WORK REQUIRED
From the line containing "vFn (vectorFn i.sub) (l.lane i.a j))) ∧" to the last line below, retype everything word for word.

[RECORDED DATA Boundary: Start]

-- ==== Sys2Proof/Machine/Dispatch.lean ====
section
/-! DEFINITION. The meaning of each command, one arm per constructor of Instr. -/

namespace Sys2Proof.Machine
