/-- When it is ready, BR continues at its own address plus imm modulo 2^48 if its condition holds, else with the next instruction, and changes no register; the conditions are those of R127's list, and the reserved ones have fault code 0x02. JMP writes the address of the next instruction to s[d] and continues at s[a] + imm modulo 2^48. A taken BR, and every JMP, whose target is not a multiple of 16, or is not one that the core may read in the tier range, has fault code 0x07; a BR whose condition does not hold has none, whatever its target, when no field is wrong. (R127.) -/
def Obligations.BranchesComplete : Prop :=
  (∀ x y : Word, branchCond 0 x y = true ∧ (branchCond 1 x y = true ↔ x = y) ∧ (branchCond 2 x y = true ↔ x ≠ y) ∧
    (branchCond 3 x y = true ↔ x.toInt < y.toInt) ∧ (branchCond 4 x y = true ↔ y.toInt ≤ x.toInt) ∧
    (branchCond 5 x y = true ↔ x.toNat < y.toNat) ∧ (branchCond 6 x y = true ↔ y.toNat ≤ x.toNat)) ∧
  ∀ (k : Fin 512) (w : BitVec 128) (s : State), let i := Ins.of w; let l := s.dev.lv k; let p := (s.dev.core k).part
    let bad := fun a => a % 16 ≠ 0 ∨ s.dev.tierOk p (s.dev.partWorld p) a 16 = false
    (Ready s k 0x08 w (brNeeds k) → exec (.br k w) s = .next (retire s k (brNeeds k s.dev i) fun m =>
      if branchCond i.sub (l.s i.a) (l.s i.b) then { m with pc := (l.pc + i.imm) % 2 ^ 48 } else m)) ∧
    (Ready s k 0x09 w (jmpNeeds k) → exec (.jmp k w) s = .next (retire s k (jmpNeeds k s.dev i) fun m =>
      { m.setS i.d (BitVec.ofNat 64 ((l.pc + 16) % 2 ^ 48)) with pc := ((l.s i.a).toNat + i.imm) % 2 ^ 48 })) ∧
    (7 ≤ i.sub → unusedSet w (brNeeds k s.dev i).used = false → (brNeeds k s.dev i).code w = 0x02) ∧
    (i.sub < 7 → unusedSet w (brNeeds k s.dev i).used = false → ((brNeeds k s.dev i).code w = 0x07 ↔
      branchCond i.sub (l.s i.a) (l.s i.b) = true ∧ bad ((l.pc + i.imm) % 2 ^ 48))) ∧
    (unusedSet w (jmpNeeds k s.dev i).used = false → ((jmpNeeds k s.dev i).code w = 0x07 ↔
      bad (((l.s i.a).toNat + i.imm) % 2 ^ 48)))

/-- When it is ready, each of VOP, VFMA, VCMP, VSEL, VFN, VCVT, VLD and, in the keyed mode, VRND writes lane j of v[d] from lane j of its operands (an s operand gives every lane the low word of the register; VLD takes element j of the record), ORs the lanes' flags into the sticky flags, and changes no other lane of any vector register, no scalar register, no tile, no segment, no byte of memory, nothing outside its core. (R136, R137, R138, R139, R140, R142, R144, R68.) -/
def Obligations.VectorLanesComplete : Prop :=
  ∀ (k : Fin 512) (w : BitVec 128) (s : State), let i := Ins.of w; let l := s.dev.lv k
    (Ready s k 0x20 w vopNeeds → Runs (.vop k w) s (WritesLanes s k i.d fun j =>
      vectorOp i.sub (l.lane i.a j) (if i.mod 0 then (l.s i.b).setWidth 32 else l.lane i.b j))) ∧
    (Ready s k 0x21 w vfmaNeeds → Runs (.vfma k w) s (WritesLanes s k i.d fun j =>
      vFma (i.mod 0) (l.lane i.a j) (if i.mod 1 then (l.s i.b).setWidth 32 else l.lane i.b j) (l.lane i.c j))) ∧
    (Ready s k 0x22 w vcmpNeeds → Runs (.vcmp k w) s (WritesLanes s k i.d fun j =>
      compareLane i.sub (l.lane i.a j) (if i.mod 1 then (l.s i.b).setWidth 32 else l.lane i.b j))) ∧
    (Ready s k 0x23 w vselNeeds → Runs (.vsel k w) s (WritesLanes s k i.d fun j =>
      (if l.lane i.c j = 0 then l.lane i.b j else l.lane i.a j, {}))) ∧
    (Ready s k 0x24 w vfnNeeds → Runs (.vfn k w) s (WritesLanes s k i.d fun j =>
      vFn (vectorFn i.sub) (l.lane i.a j))) ∧
    (Ready s k 0x25 w vcvtNeeds → ∀ fa fb, cvtFmt i.fa = some fa → cvtFmt i.fb = some fb →
      Runs (.vcvt k w) s (WritesLanes s k i.d fun j => convertLane fa fb (l.lane i.a j))) ∧
    (Ready s k 0x28 w (vldNeeds k) → ∀ f, recFmt i.fa = some f →
      Runs (.vld k w) s (WritesLanes s k i.d fun j => s.dev.loadLane k (s.dev.spAddr k i.a i.imm) f j)) ∧
    (Ready s k 0x2C w (vrndNeeds k) → (s.dev.modes k).freeRunning = false →
      Runs (.vrnd k w) s (WritesLanes s k i.d fun j => (keyedWord l (s.dev.modes k).seed i j, {})))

[RECORDED DATA Boundary: End]

REPLY
      vFn (vectorFn i.sub) (l.lane i.a j))) ∧
    (Ready s k 0x25 w vcvtNeeds → ∀ fa fb, cvtFmt i.fa = some fa → cvtFmt i.fb = some fb →
      Runs (.vcvt k w) s (WritesLanes s k i.d fun j => convertLane fa fb (l.lane i.a j))) ∧
    (Ready s k 0x28 w (vldNeeds k) → ∀ f, recFmt i.fa = some f →
      Runs (.vld k w) s (WritesLanes s k i.d fun j => s.dev.loadLane k (s.dev.spAddr k i.a i.imm) f j)) ∧
    (Ready s k 0x2C w (vrndNeeds k) → (s.dev.modes k).freeRunning = false →
      Runs (.vrnd k w) s (WritesLanes s k i.d fun j => (keyedWord l (s.dev.modes k).seed i j, {})))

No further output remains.